-- ==== Sys2Proof/Machine/Matrix.lean ====
section
/-! DEFINITION. The matrix engine (R307-R332): stream registers, ownership, commands with their cycles, and the
rotation of MMROT. -/

namespace Sys2Proof.Machine

/-! ### Stream registers (R307, R325, R326) -/

/-- Low bit and width of a field by its selector (R307). -/
def qField (f : Nat) : Nat × Nat :=
  ([(0, 20), (20, 2), (22, 3), (25, 2), (27, 1), (28, 1), (29, 3), (32, 20), (64, 20), (84, 2), (96, 20), (128, 20),
    (160, 20), (192, 20), (224, 20)] : List (Nat × Nat))[f]?.getD (0, 0)
/-- A field of a stream register. -/
def qGet (q : QReg) (f : Nat) : Nat := (q.extractLsb' (qField f).1 (qField f).2).toNat
def qBase (q : QReg) : Nat := qGet q 0
def qBuf (q : QReg) : Nat := qGet q 1
def qGeo (q : QReg) : Nat := qGet q 3
def qTr (q : QReg) : Bool := qGet q 4 == 1
def qSp (q : QReg) : Bool := qGet q 5 == 1
def qRing (q : QReg) : Nat := qGet q 6
def qRs (q : QReg) : Nat := qGet q 7
def qScb (q : QReg) : Nat := qGet q 8
def qScbuf (q : QReg) : Nat := qGet q 9
def qScs (q : QReg) : Nat := qGet q 10
def qMb (q : QReg) : Nat := qGet q 11
def qMs (q : QReg) : Nat := qGet q 12
def qRb (q : QReg) : Nat := qGet q 13
def qRsb (q : QReg) : Nat := qGet q 14

/-- Bits [hi:lo] of width w set in a mask. -/
def qFieldMask (f : Nat) : QReg := BitVec.ofNat 256 ((2 ^ (qField f).2 - 1) * 2 ^ (qField f).1)
/-- The bits that are not reserved. -/
def qMask : QReg := (List.range 15).foldl (fun m f => m ||| qFieldMask f) 0

/-- QSET (R325). -/
def execQset (q : BitVec 3) (x : BitVec 5) (f : BitVec 5) (n : BitVec 8) (s : State) : Out :=
  s.onCompute 3 (fun s =>
    let p := qField f.toNat
    let v := ((s.rx x.toNat).toNat + n.toNat) % 2 ^ p.2
    let old := s.rq q.toNat
    s.wq q.toNat ((old &&& ~~~(qFieldMask f.toNat)) ||| BitVec.ofNat 256 (v * 2 ^ p.1)))

/-- The AB offset of QLD and QST, when it is aligned and in range (R326). -/
def State.qOffset (s : State) (x : BitVec 5) (n : BitVec 8) (k : State → Nat → State) : State :=
  let o := (s.rx x.toNat).toNat + 32 * n.toNat
  if o % 32 ≠ 0 then s.trapSyl .trap 3 tcAlign 0 (BitVec.ofNat 64 o)
  else if Config.abSize < o + 32 then s.trapSyl .trap 3 tcBufferRange 0 (BitVec.ofNat 64 o)
  else k s (bufKey s.pre.die s.pre.core 1 o)

/-- QLD (R326): reserved bits are dropped. -/
def execQld (q : BitVec 3) (x : BitVec 5) (n : BitVec 8) (s : State) : Out :=
  s.onCompute 3 (fun s => s.qOffset x n (fun s key =>
    if s.eccRead key 32 then s.trapSyl .trap 3 tcEcc 0 (BitVec.ofNat 64 ((s.rx x.toNat).toNat + 32 * n.toNat))
    else (s.noteRead key 32).wq q.toNat (s.load0 key 32 256 &&& qMask)))

/-- QST (R326). -/
def execQst (q : BitVec 3) (x : BitVec 5) (n : BitVec 8) (s : State) : Out :=
  s.onCompute 3 (fun s => s.qOffset x n (fun s key =>
    (s.noteWrite false key 32 []).store key 32 (s.rq q.toNat &&& qMask)))

/-! ### Ownership (R313, R327) -/

def State.matOf (s : State) (d c : Nat) : Matrix := (s.getCore d c).mat
def State.onMat (s : State) (d c : Nat) (f : Matrix → Matrix) : State :=
  s.onCore d c (fun k => { k with mat := f k.mat })

/-- MOWN (R327; log 100, DESIGN CHOICE). -/
def execMown (s : State) : Out :=
  s.onCompute 3 (fun s =>
    match (s.matOf s.pre.die s.pre.core).owner with
    | none => s.onMat s.pre.die s.pre.core (fun m => { m with owner := some s.pre.tid })
    | some o => if o = s.pre.tid then s else s.trapSyl .trap 3 tcOwner 0 0)
/-- MOWN.REL (R327). -/
def execMownRel (s : State) : Out :=
  s.onCompute 3 (fun s =>
    if (s.matOf s.pre.die s.pre.core).owner = some s.pre.tid then
      s.onMat s.pre.die s.pre.core (fun m => { m with owner := none })
    else s.trapSyl .trap 3 tcOwner 0 0)

/-! ### Streams of a command (R308-R312) -/

/-- The part a stream plays: A or B of a product, or the AB side of MDRN and MLDC. -/
inductive Role where
  | a | b | d
  deriving DecidableEq, Repr, Inhabited

/-- Bytes of an element. -/
def fmtBytes (f : Nat) : Nat := if f ≤ 2 then 1 else 2

/-- Rows and row length of a footprint (R308), for n groups of 32 k; `w` is the element width. -/
def footprint (r : Role) (q : QReg) (sparse : Bool) (w n : Nat) : Nat × Nat :=
  match r with
  | .a => if sparse then (32, 16 * n * w) else if qTr q then (32 * n, 32 * w) else (32, 32 * n * w)
  | .b => if qTr q then (32, 32 * n * w) else (32 * n, 32 * w)
  | .d => (32, 32 * w)
/-- Bytes of a row of the scale footprint (R309): blocks of 16 or 32. -/
def scaleLen (q : QReg) (n : Nat) : Nat :=
  if qGeo q = 0 then 0 else if qGeo q = 1 then 2 * n else n

/-- A region of a buffer: base, rows, row length, stride and buffer. -/
structure Region where
  base : Nat
  rows : Nat
  len : Nat
  stride : Nat
  buf : Nat
  deriving DecidableEq, Repr, Inhabited

/-- The first offset past the end of its buffer that a region touches (R324). -/
def Region.past (r : Region) : Option Nat :=
  ((List.range r.rows).find? (fun n => decide (bufSize r.buf < r.base + n * r.stride + r.len))).map
    (fun n => Nat.max (r.base + n * r.stride) (bufSize r.buf))

/-- The streams that a command names, with their roles and register numbers. -/
def MatKind.roles (k : MatKind) (qa qb : Nat × QReg) : List (Role × Nat × QReg) :=
  match k with
  | .mul _ _ => [(.a, qa), (.b, qb)]
  | .zero => []
  | _ => [(.d, qa)]

/-- Raw forms use no format (R331, R332). -/
def MatKind.raw : MatKind → Bool
  | .drn o => o == 0
  | .ldc o => o == 0
  | _ => false

/-- The element width of a stream in a command. -/
def MatKind.width (k : MatKind) (q : QReg) : Nat := if k.raw then 4 else fmtBytes (qFmt q).toNat

/-- Rule `code` of R312 for one stream. -/
def MatKind.rule (k : MatKind) (code : Nat) (r : Role) (q qa qb : QReg) : Bool :=
  let mul := match k with | .mul _ _ => true | _ => false
  let rot := match k with | .mul _ t => t | _ => false
  let sparse := match k with | .mul p _ => p | _ => false
  match code with
  | 1 => qBuf q == (if r = .b then 0 else 1)
  | 2 => k.raw || decide ((qFmt q).toNat ≤ 4)
  | 3 => decide (qGeo q ≤ 2) && (qGeo q == 0 || decide (qScbuf q ≤ 1))
  | 4 => !rot || decide (qRing q ≤ 4)
  | 5 => !mul || decide (fmtBytes (qFmt qa).toNat = fmtBytes (qFmt qb).toNat)
  | 6 => !mul || (if sparse && r = .a then qSp q && !qTr q else !qSp q)
  | _ => mul || (qGeo q == 0 && !qSp q &&
      (!(k == .drn 2 || k == .ldc 2) || (qFmt q).toNat == 2))

/-- The first rule that fails, with the stream register that it reports (R312). -/
def MatKind.reserved (k : MatKind) (qa qb : Nat × QReg) : Option (Nat × Nat) :=
  (List.range 7).findSome? (fun i =>
    ((k.roles qa qb).find? (fun p => !k.rule (i + 1) p.1 p.2.2 qa.2 qb.2)).map (fun p => (i + 1, p.2.1)))

/-- Integer mode (R311). -/
def intMode (qa qb : QReg) : Bool :=
  (qFmt qa).toNat == 2 && (qFmt qb).toNat == 2 && qGeo qa == 0 && qGeo qb == 0
/-- The group time G (R311). -/
def groupTime (sparse : Bool) (qa qb : QReg) : Nat :=
  let g := if (qFmt qa).toNat = 1 && (qFmt qb).toNat = 1 then 16 else if (qFmt qa).toNat ≤ 2 then 32 else 64
  if sparse then g / 2 else g

/-- Every region of a command (R324): data, scales, metadata, and for MMROT where the incoming operand lands. -/
def MatKind.regions (k : MatKind) (n : Nat) (qa qb : Nat × QReg) : List Region :=
  let sparse := match k with | .mul p _ => p | _ => false
  let rot := match k with | .mul _ t => t | _ => false
  (k.roles qa qb).flatMap (fun p =>
    let q := p.2.2
    let sp := sparse && p.1 == .a
    let f := footprint p.1 q sp (k.width q) n
    let sl := scaleLen q n
    [⟨qBase q, f.1, f.2, qRs q, qBuf q⟩] ++
    (if qGeo q = 0 then [] else [⟨qScb q, 32, sl, qScs q, qScbuf q⟩]) ++
    (if sp then [⟨qMb q, 32, 4 * n, qMs q, qBuf q⟩] else []) ++
    (if rot then [⟨qRb q, f.1, f.2, qRs q, qBuf q⟩] ++
      (if qGeo q = 0 then [] else [⟨qRsb q, 32, sl, qScs q, qScbuf q⟩]) else []))

/-- The offsets and strides that check 4 of R324 finds misaligned. -/
def MatKind.misaligned (k : MatKind) (qa qb : Nat × QReg) : Option Nat :=
  let rot := match k with | .mul _ t => t | _ => false
  (k.roles qa qb).findSome? (fun p =>
    let q := p.2.2
    ([qBase q, qRs q] ++ (if rot then [qRb q] else [])).find? (fun v => v % k.width q != 0))

/-! ### The rings of MMROT (R320) -/

/-- The neighbours W, N, E and S of a core in rings of 2^ra columns and 2^rb rows. -/
def rings (core ra rb : Nat) : List Nat :=
  let row := core / 16
  let col := core % 16
  let w := 2 ^ ra
  let h := 2 ^ rb
  let c0 := col / w * w
  let r0 := row / h * h
  [row * 16 + c0 + (col + w - 1) % w, (r0 + (row + h - 1) % h) * 16 + col, row * 16 + c0 + (col + 1) % w,
   (r0 + (row + 1) % h) * 16 + col]
/-- W, N, E and S of a command. -/
def MatCmd.ring (c : MatCmd) : List Nat := rings c.iss.core (qRing c.qa) (qRing c.qb)
/-- The role opposite to W, N, E, S. -/
def oppRole (r : Nat) : Nat := (r + 2) % 4

/-! ### Issue (R313, R315, R324) -/

/-- Issued and not completed: queued, or with a held fault. -/
def Matrix.occupancy (m : Matrix) : Nat := m.queue.length + m.tl.held.length

/-- Issue a compute command (log 77, DESIGN CHOICE). -/
def State.issueMat (s : State) (kind : MatKind) (qa qb : Nat) (tile h n : Nat) : State :=
  let d := s.pre.die
  let c := s.pre.core
  let m := s.matOf d c
  let a := (qa, s.rq qa)
  let b := (qb, s.rq qb)
  if m.owner ≠ some s.pre.tid then s.trapSyl .trap 3 tcOwner 0 0
  else if 4 ≤ m.occupancy then s.trapSyl .trap 3 tcQueueFull 0 0
  else
    match kind.reserved a b with
    | some (code, q) => s.trapSyl .trap 3 tcStream (BitVec.ofNat 32 (code + q * 256)) 0
    | none =>
      match kind.misaligned a b with
      | some v => s.trapSyl .trap 3 tcAlign 0 (BitVec.ofNat 64 v)
      | none =>
        match (kind.regions n a b).findSome? Region.past with
        | some v => s.trapSyl .trap 3 tcBufferRange 0 (BitVec.ofNat 64 v)
        | none =>
          let rot := match kind with | .mul _ t => t | _ => false
          let gone := if rot then (rings c (qRing a.2) (qRing b.2)).find? (fun k => !s.coreHeld d k s.pre.lid) else none
          match gone with
          | some k => s.trapSyl .trap 3 tcPeerAbsent 0 (BitVec.ofNat 64 k)
          | none =>
            let num := m.tl.next
            let isMul := match kind with | .mul _ _ => true | _ => false
            let o0 : W64 := if kind = .zero then 0 else a.2.setWidth 64
            let o1 : W64 := if isMul then b.2.setWidth 64 else 0
            let cmd : MatCmd := {
              iss := s.issueInfo num 3 o0 o1 (s.pre.rnd.setWidth 64) 0, kind := kind, tile := tile, groupCount := n
              qa := a.2, qb := if isMul then b.2 else 0, issued := s.cyc d, start := none, groups := [], base := 0, rows := []
              written := 0, flags := 0, fault := none, rotN := 0, foot := Vector.replicate 4 0, cur := Vector.replicate 4 0
              out := Vector.replicate 2 0, inc := Vector.replicate 2 0 }
            let s1 := s.onMat d c (fun m => { m with tl := m.tl.issue, queue := m.queue ++ [cmd] })
            let rounds : Bool := (isMul && !intMode a.2 b.2) || kind == .drn 1
            (if rounds then s1.takeCount else s1).wh h (mkHandle 2 0 s.pre.turn num)

/-- MMUL (R328). -/
def execMmul (a : BitVec 3) (c : BitVec 3) (t : BitVec 4) (h : BitVec 3) (k : BitVec 8) (s : State) : Out :=
  s.onCompute 3 (fun s => s.issueMat (.mul false false) a.toNat c.toNat t.toNat h.toNat (k.toNat + 1))
/-- MMULS (R328). -/
def execMmuls (a : BitVec 3) (c : BitVec 3) (t : BitVec 4) (h : BitVec 3) (k : BitVec 8) (s : State) : Out :=
  s.onCompute 3 (fun s => s.issueMat (.mul true false) a.toNat c.toNat t.toNat h.toNat (k.toNat + 1))
/-- MMROT (R329). -/
def execMmrot (a : BitVec 3) (c : BitVec 3) (t : BitVec 4) (h : BitVec 3) (k : BitVec 8) (s : State) : Out :=
  s.onCompute 3 (fun s => s.issueMat (.mul false true) a.toNat c.toNat t.toNat h.toNat (k.toNat + 1))
/-- MZERO (R330). -/
def execMzero (t : BitVec 4) (h : BitVec 3) (s : State) : Out :=
  s.onCompute 3 (fun s => s.issueMat .zero 0 0 t.toNat h.toNat 0)
/-- MDRN (R331). -/
def execMdrn (a : BitVec 3) (o : BitVec 3) (t : BitVec 4) (h : BitVec 3) (s : State) : Out :=
  s.onCompute 3 (fun s => s.issueMat (.drn o.toNat) a.toNat 0 t.toNat h.toNat 1)
/-- MLDC (R332). -/
def execMldc (a : BitVec 3) (o : BitVec 3) (t : BitVec 4) (h : BitVec 3) (s : State) : Out :=
  s.onCompute 3 (fun s => s.issueMat (.ldc o.toNat) a.toNat 0 t.toNat h.toNat 1)

/-! ### Reads of a command (R317, R319) -/

/-- Bytes of a buffer of a core at the start of the cycle (R151). -/
def State.bufRead (s : State) (d c buf off n : Nat) : Nat := memRead s.mem0 (bufKey d c buf off) n
/-- The address, in own-core form, of the first byte of a range in an uncorrectable granule. -/
def State.bufEcc (s : State) (d c buf off n : Nat) : Option W64 :=
  if !s.eccRead (bufKey d c buf off) n then none
  else ((List.range n).find? (fun i => s.eccRead (bufKey d c buf (off + i)) 1)).map
    (fun i => BitVec.ofNat 64 (3 * 2 ^ 62 + buf * 2 ^ 45 + off + i))

def MatCmd.sparse (c : MatCmd) : Bool := match c.kind with | .mul p _ => p | _ => false
def MatCmd.isRot (c : MatCmd) : Bool := match c.kind with | .mul _ t => t | _ => false
/-- Kc and G of a product (R311). -/
def MatCmd.group (c : MatCmd) : Nat := groupTime c.sparse c.qa c.qb
def MatCmd.array (c : MatCmd) : Nat := c.group * c.groupCount
/-- O of R316, and the last cycle of the command itself, counted from its start. -/
def MatCmd.occupies (c : MatCmd) : Nat :=
  match c.kind with
  | .mul _ _ => c.array
  | .zero => 16
  | _ => 18
def MatCmd.lastCycle (c : MatCmd) : Nat :=
  match c.kind with
  | .mul _ _ => c.array + 11
  | .zero => 15
  | _ => 17

/-- The rows of a footprint that group g reads: row, offset in the row and length. -/
def groupRows (r : Role) (q : QReg) (sparse : Bool) (w g : Nat) : List (Nat × Nat × Nat) :=
  let cols := if sparse then 16 * w else 32 * w
  let byRows := match r with
    | .a => qTr q && !sparse
    | _ => !qTr q
  if byRows then (List.range 32).map (fun i => (32 * g + i, 0, 32 * w))
  else (List.range 32).map (fun i => (i, cols * g, cols))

· · · ·

EXERCISE
Retype word for word everything in the listing above from the line that holds "fmtBytes (qFmt qb).toNat)" down to the line that holds "let f := footprint p.1 q sp (k.width q) n". Keep both end lines and leave out the rest.

THE COMPLETED TASK
  | 5 => !mul || decide (fmtBytes (qFmt qa).toNat = fmtBytes (qFmt qb).toNat)
  | 6 => !mul || (if sparse && r = .a then qSp q && !qTr q else !qSp q)
  | _ => mul || (qGeo q == 0 && !qSp q &&
      (!(k == .drn 2 || k == .ldc 2) || (qFmt q).toNat == 2))

/-- The first rule that fails, with the stream register that it reports (R312). -/
def MatKind.reserved (k : MatKind) (qa qb : Nat × QReg) : Option (Nat × Nat) :=
  (List.range 7).findSome? (fun i =>
    ((k.roles qa qb).find? (fun p => !k.rule (i + 1) p.1 p.2.2 qa.2 qb.2)).map (fun p => (i + 1, p.2.1)))

/-- Integer mode (R311). -/
def intMode (qa qb : QReg) : Bool :=
  (qFmt qa).toNat == 2 && (qFmt qb).toNat == 2 && qGeo qa == 0 && qGeo qb == 0
/-- The group time G (R311). -/
def groupTime (sparse : Bool) (qa qb : QReg) : Nat :=
  let g := if (qFmt qa).toNat = 1 && (qFmt qb).toNat = 1 then 16 else if (qFmt qa).toNat ≤ 2 then 32 else 64
  if sparse then g / 2 else g

/-- Every region of a command (R324): data, scales, metadata, and for MMROT where the incoming operand lands. -/
def MatKind.regions (k : MatKind) (n : Nat) (qa qb : Nat × QReg) : List Region :=
  let sparse := match k with | .mul p _ => p | _ => false
  let rot := match k with | .mul _ t => t | _ => false
  (k.roles qa qb).flatMap (fun p =>
    let q := p.2.2
    let sp := sparse && p.1 == .a
    let f := footprint p.1 q sp (k.width q) n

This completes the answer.